-- ==== Sys2Proof/Laws/Step.lean ====
section
/-! SUPPORT. What a step can do, said once. -/

namespace Sys2Proof.Machine

/-- A step that answers a next state ran the operation decoded at the front of the script, or refused. -/
theorem step_next {s t : State} (h : step s = .next t) :
    (∃ i rest, decode s.script = .instr i rest ∧ admittedPeriod s.params.bitPeriod = true ∧
        exec i { s with script := rest } = .next t) ∨
      (∃ reason rest, t = refuse reason { s with script := rest }) := by
  unfold step at h
  split at h
  · split at h
    · exact .inl ⟨_, _, ‹_›, ‹_›, h⟩
    · exact .inr ⟨_, _, by simpa using h.symm⟩
  · exact .inr ⟨_, _, by simpa using h.symm⟩
  · cases h
  · cases h

theorem step_instr {s : State} {i : Instr} {rest : List Byte} (hd : decode s.script = .instr i rest)
    (ha : admittedPeriod s.params.bitPeriod = true) : step s = exec i { s with script := rest } := by
  simp [step, hd, ha]

theorem step_refused {s : State} {r : Reason} {rest : List Byte} (hd : decode s.script = .refused r rest) :
    step s = .next (refuse r { s with script := rest }) := by
  simp [step, hd]

theorem step_badParameter {s : State} {i : Instr} {rest : List Byte} (hd : decode s.script = .instr i rest)
    (ha : admittedPeriod s.params.bitPeriod = false) :
    step s = .next (refuse .badParameter { s with script := rest }) := by
  simp [step, hd, ha]

theorem step_never_refuses (s : State) (r : Refusal) : step s ≠ .refused r := by
  unfold step
  split
  · split
    · exact exec_never_refuses _ _ _
    · simp
  all_goals simp

/-- A property that every operation keeps, and that depends neither on the script nor on what a refusal writes, is kept
by every step. -/
theorem step_keeps {P : State → Prop} (hexec : ∀ i s t, P s → exec i s = .next t → P t)
    (hscript : ∀ s rest, P s → P { s with script := rest }) (hrefuse : ∀ r s, P s → P (refuse r s))
    {s t : State} (hs : P s) (h : step s = .next t) : P t := by
  obtain ⟨i, rest, -, -, h⟩ | ⟨r, rest, rfl⟩ := step_next h
  · exact hexec i _ t (hscript s rest hs) h
  · exact hrefuse r _ (hscript s rest hs)

end Sys2Proof.Machine
end

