/-- Only a list of admitted length is read, and the word's count is its length. -/
theorem decodeList_eq_instr {least : Nat} {x : Operand} {mk : List Byte → Instr} {tail rest : List Byte} {i : Instr}
    (hx : x.toNat < 512) (h : decodeList least (operandCount x) mk tail = .instr i rest) :
    ∃ xs : List Byte, (least ≤ xs.length ∧ xs.length ≤ 256) ∧ BitVec.ofNat 32 xs.length = x ∧ i = mk xs ∧
      tail = xs ++ rest := by
  unfold decodeList at h
  split at h
  · cases h
  next hcount =>
  split at h
  · cases h
  next henough =>
  cases h
  have hlen : (tail.take (operandCount x)).length = operandCount x := List.length_take_of_le (Nat.not_lt.1 henough)
  exact ⟨_, by omega, by rw [hlen, ofNat_operandCount hx], rfl, (List.take_append_drop _ tail).symm⟩

theorem decodeList_badCount {least n : Nat} (hcount : n < least ∨ 256 < n) (mk : List Byte → Instr)
    (tail : List Byte) : decodeList least n mk tail = .refused .badCount (tail.drop n) :=
  if_pos hcount

theorem checksumLengthOk_iff (xs : List Byte) : checksumLengthOk xs = true ↔ xs.length ≤ 256 := by
  simp [checksumLengthOk]

/-! ### The encoding is read back -/

/-- R94: the word, the bytes that follow it, then the rest of the stream. -/
theorem encode_append (i : Instr) (rest : List Byte) :
    encode i ++ rest = i.op.code :: operandBytes (operandOf i) ++ (payloadOf i ++ rest) := by
  simp [encode]

/-- The encoder lays no reserved bit: each field fits below the first one of its format (R88, R89). -/
theorem reservedBitsClear_operandOf {i : Instr} (hi : i.wellFormed = true) :
    reservedBitsClear i.op.format (operandOf i) = true := by
  have hcount {xs : List Byte} (hxs : xs.length ≤ 256) :
      reservedBitsClear .FR (BitVec.ofNat 32 xs.length) = true := by
    refine (reservedBitsClear_iff .FR _).2 (show _ < 512 from ?_)
    rw [BitVec.toNat_ofNat]
    omega
  have hbyte (b : Byte) : reservedBitsClear .B (b.setWidth 32) = true := by
    refine (reservedBitsClear_iff .B _).2 (show _ < 256 from ?_)
    rw [BitVec.toNat_setWidth]
    omega
  cases i with
  | rxLine level => cases level <;> rfl
  | fgSend b => exact hbyte b
  | txPack b => exact hbyte b
  | classify gap =>
    refine (reservedBitsClear_iff .W _).2 (show (gap.setWidth 32).toNat < 65536 from ?_)
    rw [BitVec.toNat_setWidth]
    omega
  | fgFrame payload => exact hcount ((payloadLengthOk_iff payload).1 hi).2
  | frameBuild payload => exact hcount ((payloadLengthOk_iff payload).1 hi).2
  | checksum xs => exact hcount ((checksumLengthOk_iff xs).1 hi)
  | _ => rfl

/-- Each operand is read back by its format. -/
theorem decodeOperand_operandOf {i : Instr} (hi : i.wellFormed = true) (rest : List Byte) :
    decodeOperand i.op (operandOf i) (payloadOf i ++ rest) = .instr i rest := by
  cases i with
  | rxLine level => simp [Instr.op, operandOf, payloadOf, decodeOperand, operandLevel_ofNat]
  | fgSend b => simp [Instr.op, operandOf, payloadOf, decodeOperand, operandByte_setWidth]
  | txPack b => simp [Instr.op, operandOf, payloadOf, decodeOperand, operandByte_setWidth]
  | classify gap => simp [Instr.op, operandOf, payloadOf, decodeOperand, operandWord_setWidth]
  | elapsed finish start =>
    simp [Instr.op, operandOf, payloadOf, decodeOperand, operandEnd_append, operandStart_append]
  | fgFrame payload => exact decodeList_append ((payloadLengthOk_iff payload).1 hi) .fgFrame rest
  | frameBuild payload => exact decodeList_append ((payloadLengthOk_iff payload).1 hi) .frameBuild rest
  | checksum xs => exact decodeList_append ⟨Nat.zero_le _, (checksumLengthOk_iff xs).1 hi⟩ .checksum rest
  | _ => rfl

/-- Settles O52: the opcode is in the map, the reserved bits are 0, and the operand is read back. -/
theorem decodeInvertsEncode : Obligations.DecodeInvertsEncode := by
  intro i rest hi
  rw [encode_append, decode_word, if_pos (reservedBitsClear_operandOf hi), decodeOperand_operandOf hi]

/-! ### Nothing but an encoding is read -/

/-- What a read descriptor passed: its opcode is in the map and its reserved bits are 0 (R91, R92). -/
theorem decode_eq_instr {i : Instr} {bytes rest : List Byte} (h : decode bytes = .instr i rest) :
    ∃ (op : Op) (x : Operand) (tail : List Byte), bytes = op.code :: operandBytes x ++ tail ∧
      reservedBitsClear op.format x = true ∧ decodeOperand op x tail = .instr i rest := by
  unfold decode at h
  split at h
  · cases h
  · next code b3 b2 b1 b0 tail =>
    unfold decodeWord at h
    split at h
    · cases h
    · next op hop =>
      split at h
      · next hclear =>
        obtain rfl := (Op.ofByte_eq_some_iff code op).1 hop
        exact ⟨op, _, tail, by rw [operandBytes_of_append]; rfl, hclear, h⟩
      · cases h
  · cases h

/-- The operation read from an operand is one whose encoding has that opcode, that operand and those following bytes. -/
theorem decodeOperand_eq_instr {op : Op} {x : Operand} {tail rest : List Byte} {i : Instr}
    (hclear : reservedBitsClear op.format x = true) (h : decodeOperand op x tail = .instr i rest) :
    i.wellFormed = true ∧ i.op = op ∧ operandOf i = x ∧ tail = payloadOf i ++ rest := by
  have hx := (reservedBitsClear_iff op.format x).1 hclear
  have hzero (hlt : x.toNat < 1) : 0 = x := (BitVec.eq_of_toNat_eq (Nat.lt_one_iff.1 hlt)).symm
  cases op with
  | rxLine => cases h; exact ⟨rfl, rfl, ofNat_operandLevel hx, rfl⟩
  | fgSend => cases h; exact ⟨rfl, rfl, setWidth_operandByte hx, rfl⟩
  | txPack => cases h; exact ⟨rfl, rfl, setWidth_operandByte hx, rfl⟩
  | classify => cases h; exact ⟨rfl, rfl, setWidth_operandWord hx, rfl⟩
  | elapsed => cases h; exact ⟨rfl, rfl, operandEnd_append_operandStart x, rfl⟩
  | fgFrame =>
    obtain ⟨xs, hlength, hcount, rfl, rfl⟩ := decodeList_eq_instr hx h
    exact ⟨(payloadLengthOk_iff xs).2 hlength, rfl, hcount, rfl⟩
  | frameBuild =>
    obtain ⟨xs, hlength, hcount, rfl, rfl⟩ := decodeList_eq_instr hx h
    exact ⟨(payloadLengthOk_iff xs).2 hlength, rfl, hcount, rfl⟩
  | checksum =>
    obtain ⟨xs, hlength, hcount, rfl, rfl⟩ := decodeList_eq_instr hx h
    exact ⟨(checksumLengthOk_iff xs).2 hlength.2, rfl, hcount, rfl⟩
  | _ => cases h; exact ⟨rfl, rfl, hzero hx, rfl⟩

/-- Settles O53: the parts of a read descriptor are those of the encoding. -/
theorem everyDescriptorIsTheEncodingOfItsOperation : Obligations.EveryDescriptorIsTheEncodingOfItsOperation := by
  intro i bytes rest h
  obtain ⟨op, x, tail, rfl, hclear, hoperand⟩ := decode_eq_instr h
  obtain ⟨hwf, rfl, rfl, rfl⟩ := decodeOperand_eq_instr hclear hoperand
  exact ⟨hwf, (encode_append i rest).symm⟩

/-! ### What is refused -/

/-- Whatever the count: the reserved bits are checked first (R92). -/
theorem decode_reservedOperandBits {op : Op} {x : Operand} (hset : reservedBitsClear op.format x = false)
    (rest : List Byte) :
    decode (op.code :: operandBytes x ++ rest) =
      .refused .reservedOperandBits (rest.drop (followingBytes op.format x)) := by
  rw [decode_word, hset]
  rfl

theorem decode_badCount {op : Op} {x : Operand} (hx : x.toNat < 512)
    (hcount : op = .checksum ∧ 256 < x.toNat ∨ (op = .fgFrame ∨ op = .frameBuild) ∧ (x.toNat = 0 ∨ 256 < x.toNat))
    (rest : List Byte) :
    decode (op.code :: operandBytes x ++ rest) = .refused .badCount (rest.drop x.toNat) := by
  have hn : operandCount x = x.toNat := by rw [operandCount_eq, Nat.mod_eq_of_lt hx]
  have hclear : reservedBitsClear .FR x = true := (reservedBitsClear_iff .FR x).2 hx
  rw [decode_word]
  obtain ⟨rfl, hrange⟩ | ⟨rfl | rfl, hrange⟩ := hcount
  all_goals
    rw [Op.format, if_pos hclear, decodeOperand, hn, decodeList_badCount (by omega)]

theorem Op.ofByte_eq_none {code : Byte} (h : ∀ op : Op, code ≠ op.code) : Op.ofByte code = none :=
  Option.eq_none_iff_forall_ne_some.2 fun op hop => h op ((Op.ofByte_eq_some_iff code op).1 hop)

theorem decode_illegalOpcode {code : Byte} (h : ∀ op : Op, code ≠ op.code) (b3 b2 b1 b0 : Byte) (rest : List Byte) :
    decode (code :: b3 :: b2 :: b1 :: b0 :: rest) = .refused .illegalOpcode rest := by
  rw [decode, decodeWord, Op.ofByte_eq_none h]

/-- Settles O48: reserved bits are checked before the count, and either refuses the step. -/
theorem reservedBitsThenCountAreRefused : Obligations.ReservedBitsThenCountAreRefused := by
  refine ⟨fun s op x rest hscript hset => ?_, fun s op x rest hscript hx hcount => ?_⟩
  · have hnotClear : reservedBitsClear op.format x = false := by
      rw [← Bool.not_eq_true, reservedBitsClear_iff]
      cases hformat : op.format <;> simp only [hformat] at hset ⊢ <;> omega
    exact ⟨_, step_refused (hscript ▸ decode_reservedOperandBits hnotClear rest)⟩
  · exact ⟨_, step_refused (hscript ▸ decode_badCount hx hcount rest)⟩

/-- Settles O47: the list of the statement is the opcode map. -/
theorem illegalOpcodesAreRefused : Obligations.IllegalOpcodesAreRefused := by
  intro s code b3 b2 b1 b0 rest hcode hscript
  have hmap : ∀ op : Op, code ≠ op.code := by
    rintro op rfl
    exact hcode (by cases op <;> decide)
  exact step_refused (hscript ▸ decode_illegalOpcode hmap b3 b2 b1 b0 rest)

/-! ### What a step runs, and the written descriptors -/

/-- Settles O50: the front of the script is read back, and T is admitted. -/
theorem stepRunsTheDecodedOperation : Obligations.StepRunsTheDecodedOperation := by
  intro s i rest hleast hmost hwf hscript
  exact step_instr (hscript ▸ decodeInvertsEncode i rest hwf) ((admittedPeriod_iff _).2 ⟨hleast, hmost⟩)

/-- Settles O51: each written descriptor is the encoding of its operation. -/
theorem writtenDescriptorsDecode : Obligations.WrittenDescriptorsDecode :=
  ⟨decodeInvertsEncode .tick [] rfl, decodeInvertsEncode (.rxLine true) [] rfl,
    decodeInvertsEncode (.fgSend 0x55) [] rfl, decodeInvertsEncode (.elapsed 0x0010 0xFFF0) [] rfl,
    decodeInvertsEncode (.classify 100) [] rfl, decodeInvertsEncode (.frameBuild [0x42, 0x00, 0x10, 0x00]) [] rfl⟩

/-! ### The character (R80 to R82) -/

/-- Settles O9: the data bits stand one place up, below the stop bit that `0x200` sets. -/
theorem characterHasStartDataStopLayout : Obligations.CharacterHasStartDataStopLayout := by
  intro b
  refine ⟨?_, fun j hj => ?_, ?_⟩
  · simp [packCharacter]
  · have hstop : (0x200 : Character).getLsbD (j + 1) = false := by
      interval_cases j <;> rfl
    rw [packCharacter, BitVec.getLsbD_or, hstop, Bool.or_false]
    simp [show j + 1 < 10 by omega]
  · simp [packCharacter]

end Sys2Proof
end

section
/-! The elapsed-time unit (40_elapsed.md R110, R111): ELAPSED is the difference in the counter's own width, and its
laws are read off from that. -/

namespace Sys2Proof.Machine

/-! ### ELAPSED by value -/

theorem elapsedTicks_toNat (finish start : Word) :
    (elapsedTicks finish start).toNat = (65536 - start.toNat + finish.toNat) % 65536 := by
  rw [elapsedTicks_eq_sub, BitVec.toNat_sub]

theorem elapsedTicks_toNat_of_le {finish start : Word} (h : start.toNat ≤ finish.toNat) :
    (elapsedTicks finish start).toNat = (finish.toNat - start.toNat) % 65536 := by
  rw [elapsedTicks, if_pos h, BitVec.toNat_ofNat]

theorem elapsedTicks_toNat_of_lt {finish start : Word} (h : finish.toNat < start.toNat) :
    (elapsedTicks finish start).toNat = ((0xFFFF - start.toNat) + 1 + finish.toNat) % 65536 := by
  rw [elapsedTicks, if_neg (Nat.not_le.2 h), BitVec.toNat_ofNat]

theorem elapsedTicks_self (x : Word) : elapsedTicks x x = 0 := by
  rw [elapsedTicks_eq_sub, BitVec.sub_self]
  rfl

/-- Whatever the start point, the interval comes back modulo the counter's range. -/
theorem elapsedTicks_ofNat_add (x : Word) (d : Nat) :
    elapsedTicks (BitVec.ofNat 16 (x.toNat + d)) x = BitVec.ofNat 16 d := by
  rw [elapsedTicks_eq_sub, Nat.add_comm, BitVec.ofNat_add, BitVec.ofNat_toNat, BitVec.setWidth_eq,
    BitVec.add_sub_cancel]

/-! ### Its descriptor -/

/-- Format E: each half of the operand gives its own two bytes. -/
theorem operandBytes_append_words (hi lo : Word) :
    operandBytes (hi ++ lo) =
      [hi.extractLsb' 8 8, hi.extractLsb' 0 8, lo.extractLsb' 8 8, lo.extractLsb' 0 8] := by
  have hhigh (k : Nat) : (hi ++ lo : Operand).extractLsb' (16 + k) 8 = hi.extractLsb' k 8 := by
    rw [BitVec.extractLsb'_append_eq_of_le (Nat.le_add_right 16 k), Nat.add_sub_cancel_left]
  have hlow (k : Nat) (hk : k + 8 ≤ 16) : (hi ++ lo : Operand).extractLsb' k 8 = lo.extractLsb' k 8 :=
    BitVec.extractLsb'_append_eq_of_add_le hk
  rw [operandBytes, hhigh 8, hhigh 0, hlow 8 (by decide), hlow 0 (by decide)]

theorem encode_elapsed (finish start : Word) :
    encode (.elapsed finish start) =
      [0x80, finish.extractLsb' 8 8, finish.extractLsb' 0 8, start.extractLsb' 8 8, start.extractLsb' 0 8] :=
  congrArg (fun bytes => 0x80 :: bytes ++ []) (operandBytes_append_words finish start)

/-! ### The two statements -/

/-- Settles O6: the report is `elapsedTicks`, which each branch of the formula gives by value. -/
theorem elapsedEvaluatesItsFormula : Obligations.ElapsedEvaluatesItsFormula :=
  ⟨fun finish start _ => ⟨elapsedTicks finish start, rfl, elapsedTicks_toNat_of_le, elapsedTicks_toNat_of_lt⟩,
    encode_elapsed⟩

/-- Settles O7: (a) and (b) by value, (c) to (e) from the difference in 16 bits. -/
theorem elapsedMeasuresModuloTheCounterRange : Obligations.ElapsedMeasuresModuloTheCounterRange := by
  have hmeasure (x : Word) (d : Nat) : (elapsedTicks (BitVec.ofNat 16 (x.toNat + d)) x).toNat = d % 65536 := by
    rw [elapsedTicks_ofNat_add, BitVec.toNat_ofNat]
  refine ⟨fun finish start => ?_, fun finish start => ⟨?_, fun hwrap => ?_⟩, elapsedTicks_self,
    fun x d hd => ?_, hmeasure⟩
  · have hstart := start.isLt
    rw [elapsedTicks_toNat]
    omega
  · exact Nat.le_of_lt_succ (elapsedTicks finish start).isLt
  · have hstart := start.isLt
    have hlt := BitVec.lt_def.1 hwrap
    omega
  · rw [hmeasure, Nat.mod_eq_of_lt (Nat.lt_succ_of_le hd)]

end Sys2Proof.Machine
end

section
/-! The transmit channel, operation by operation (41_uart_tx.md R120 to R127): what TICK, TX_PACK, FG_SEND, CTX_SEND and
TX_ISR do and when they have no step, with their descriptors. -/

namespace Sys2Proof.Machine

/-- Format B: the byte stands in the last place of the operand. -/
theorem operandBytes_setWidth_byte (b : Byte) : operandBytes (b.setWidth 32) = [0, 0, 0, b] := by
  have hzero (k : Nat) (hk : 8 ≤ k) : (b.setWidth 32).extractLsb' k 8 = 0 := by
    ext j hj
    simp [BitVec.getLsbD_of_ge b (k + j) (by omega)]
  rw [operandBytes, hzero 24 (by decide), hzero 16 (by decide), hzero 8 (by decide)]
  exact congrArg (fun low : Byte => [0, 0, 0, low]) (operandByte_setWidth b)

theorem packCharacter_eq_ofNat (b : Byte) : packCharacter b = BitVec.ofNat 10 (b.toNat * 2 + 512) := by
  rw [← packCharacter_toNat, BitVec.ofNat_toNat, BitVec.setWidth_eq]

===============

- YOUR INSTRUCTIONS -
If a line in the listing holds the word "hwrap", list that line.

- EXERCISE RESULT -
  refine ⟨fun finish start => ?_, fun finish start => ⟨?_, fun hwrap => ?_⟩, elapsedTicks_self,
    have hlt := BitVec.lt_def.1 hwrap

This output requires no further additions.